**Data provided**

=== Begin Enclosure ===

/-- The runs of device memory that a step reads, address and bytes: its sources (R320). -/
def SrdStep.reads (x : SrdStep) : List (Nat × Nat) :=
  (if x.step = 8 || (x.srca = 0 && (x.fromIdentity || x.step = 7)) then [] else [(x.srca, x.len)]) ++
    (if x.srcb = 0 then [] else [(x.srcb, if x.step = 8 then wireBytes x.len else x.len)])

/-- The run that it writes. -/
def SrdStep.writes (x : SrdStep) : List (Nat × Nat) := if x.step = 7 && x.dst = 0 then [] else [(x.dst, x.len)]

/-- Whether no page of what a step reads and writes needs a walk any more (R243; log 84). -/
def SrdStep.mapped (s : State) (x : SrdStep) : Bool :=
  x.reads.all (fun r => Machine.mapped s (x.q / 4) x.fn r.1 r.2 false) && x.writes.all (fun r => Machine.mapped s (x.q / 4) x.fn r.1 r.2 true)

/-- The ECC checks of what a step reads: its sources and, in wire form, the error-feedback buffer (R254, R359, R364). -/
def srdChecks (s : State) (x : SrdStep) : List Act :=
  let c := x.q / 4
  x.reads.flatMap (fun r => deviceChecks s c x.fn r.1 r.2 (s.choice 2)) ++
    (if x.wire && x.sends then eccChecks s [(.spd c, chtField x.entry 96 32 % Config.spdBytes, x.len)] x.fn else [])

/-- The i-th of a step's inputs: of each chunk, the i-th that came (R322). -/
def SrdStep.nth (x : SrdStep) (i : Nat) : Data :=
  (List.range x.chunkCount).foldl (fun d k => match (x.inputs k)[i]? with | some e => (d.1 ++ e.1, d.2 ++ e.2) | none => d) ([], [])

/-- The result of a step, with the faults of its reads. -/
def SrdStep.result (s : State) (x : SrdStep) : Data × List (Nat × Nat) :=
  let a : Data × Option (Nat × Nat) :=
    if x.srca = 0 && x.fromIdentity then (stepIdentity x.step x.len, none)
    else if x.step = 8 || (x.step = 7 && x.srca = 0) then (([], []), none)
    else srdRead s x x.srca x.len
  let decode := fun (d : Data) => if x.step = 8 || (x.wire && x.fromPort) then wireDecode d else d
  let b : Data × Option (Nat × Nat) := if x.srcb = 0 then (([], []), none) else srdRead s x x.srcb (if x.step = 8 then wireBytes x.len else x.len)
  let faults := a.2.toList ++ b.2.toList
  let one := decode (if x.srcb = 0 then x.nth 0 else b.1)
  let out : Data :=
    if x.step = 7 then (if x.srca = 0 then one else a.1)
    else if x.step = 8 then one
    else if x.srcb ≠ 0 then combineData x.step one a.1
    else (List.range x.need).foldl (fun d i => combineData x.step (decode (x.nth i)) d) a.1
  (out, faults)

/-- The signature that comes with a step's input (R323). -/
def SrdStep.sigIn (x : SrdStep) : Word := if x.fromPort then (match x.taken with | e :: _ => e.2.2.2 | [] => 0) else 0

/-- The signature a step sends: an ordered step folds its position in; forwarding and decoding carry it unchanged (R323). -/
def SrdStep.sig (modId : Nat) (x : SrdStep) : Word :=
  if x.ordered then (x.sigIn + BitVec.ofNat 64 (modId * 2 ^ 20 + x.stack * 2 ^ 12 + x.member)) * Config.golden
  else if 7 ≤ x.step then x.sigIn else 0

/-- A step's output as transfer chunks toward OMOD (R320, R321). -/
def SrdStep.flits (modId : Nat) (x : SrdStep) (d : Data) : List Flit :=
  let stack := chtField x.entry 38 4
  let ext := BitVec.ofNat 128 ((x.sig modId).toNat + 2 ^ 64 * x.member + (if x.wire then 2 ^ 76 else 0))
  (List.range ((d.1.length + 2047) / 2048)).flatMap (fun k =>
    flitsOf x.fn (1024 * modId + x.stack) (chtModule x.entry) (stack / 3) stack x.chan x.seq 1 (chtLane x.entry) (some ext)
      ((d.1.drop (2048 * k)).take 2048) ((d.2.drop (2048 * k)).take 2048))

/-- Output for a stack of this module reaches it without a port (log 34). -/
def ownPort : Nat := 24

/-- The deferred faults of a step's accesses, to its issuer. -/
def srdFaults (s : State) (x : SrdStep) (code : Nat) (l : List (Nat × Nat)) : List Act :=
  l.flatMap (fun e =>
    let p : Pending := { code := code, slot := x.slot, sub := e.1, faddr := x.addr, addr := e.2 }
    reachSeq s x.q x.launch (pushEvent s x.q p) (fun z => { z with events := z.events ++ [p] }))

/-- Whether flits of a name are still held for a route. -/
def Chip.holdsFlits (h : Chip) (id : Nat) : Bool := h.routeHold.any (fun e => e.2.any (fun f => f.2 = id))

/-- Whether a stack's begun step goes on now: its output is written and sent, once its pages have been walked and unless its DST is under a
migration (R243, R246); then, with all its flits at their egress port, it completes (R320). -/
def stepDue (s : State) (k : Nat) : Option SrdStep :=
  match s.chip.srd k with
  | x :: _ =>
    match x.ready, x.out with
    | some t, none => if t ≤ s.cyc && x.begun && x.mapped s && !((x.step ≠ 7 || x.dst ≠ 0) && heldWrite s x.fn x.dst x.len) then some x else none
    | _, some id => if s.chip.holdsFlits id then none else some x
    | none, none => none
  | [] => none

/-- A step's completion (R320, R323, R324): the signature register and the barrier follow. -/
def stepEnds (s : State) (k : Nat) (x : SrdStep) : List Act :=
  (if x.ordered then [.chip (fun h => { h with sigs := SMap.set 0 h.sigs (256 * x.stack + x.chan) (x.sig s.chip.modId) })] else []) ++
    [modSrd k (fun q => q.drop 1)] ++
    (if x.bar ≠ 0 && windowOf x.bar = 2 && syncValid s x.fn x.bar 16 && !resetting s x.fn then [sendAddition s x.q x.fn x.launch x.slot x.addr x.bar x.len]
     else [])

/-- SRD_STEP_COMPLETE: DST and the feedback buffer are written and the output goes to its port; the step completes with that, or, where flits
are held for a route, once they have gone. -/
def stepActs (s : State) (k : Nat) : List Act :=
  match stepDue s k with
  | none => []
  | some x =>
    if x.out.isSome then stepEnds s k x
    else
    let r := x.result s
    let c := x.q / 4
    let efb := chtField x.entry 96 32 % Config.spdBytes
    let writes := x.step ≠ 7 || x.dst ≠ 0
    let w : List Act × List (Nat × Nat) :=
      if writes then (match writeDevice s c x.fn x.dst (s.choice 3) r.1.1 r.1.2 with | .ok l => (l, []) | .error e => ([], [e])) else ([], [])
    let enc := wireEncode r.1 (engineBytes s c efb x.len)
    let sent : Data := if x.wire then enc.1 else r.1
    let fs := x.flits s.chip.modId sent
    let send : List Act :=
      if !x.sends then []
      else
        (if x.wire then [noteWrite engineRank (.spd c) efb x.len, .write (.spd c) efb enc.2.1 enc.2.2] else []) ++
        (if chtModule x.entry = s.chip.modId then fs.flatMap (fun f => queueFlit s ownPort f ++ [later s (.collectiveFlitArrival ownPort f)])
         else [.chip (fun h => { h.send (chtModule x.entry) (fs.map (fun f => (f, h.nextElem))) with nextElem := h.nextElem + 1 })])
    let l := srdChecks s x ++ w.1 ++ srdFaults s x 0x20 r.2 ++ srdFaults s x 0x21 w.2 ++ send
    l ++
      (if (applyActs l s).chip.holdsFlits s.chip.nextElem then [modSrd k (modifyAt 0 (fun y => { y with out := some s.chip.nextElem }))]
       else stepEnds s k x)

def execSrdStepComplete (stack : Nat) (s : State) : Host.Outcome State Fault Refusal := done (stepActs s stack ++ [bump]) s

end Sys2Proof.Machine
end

=== End Enclosure ===

Each line from the first line of the entries up to and including the line containing "(if x.step = 8 ||" should be transcribed exactly, with all other lines left out.

/-- The runs of device memory that a step reads, address and bytes: its sources (R320). -/
def SrdStep.reads (x : SrdStep) : List (Nat × Nat) :=
  (if x.step = 8 || (x.srca = 0 && (x.fromIdentity || x.step = 7)) then [] else [(x.srca, x.len)]) ++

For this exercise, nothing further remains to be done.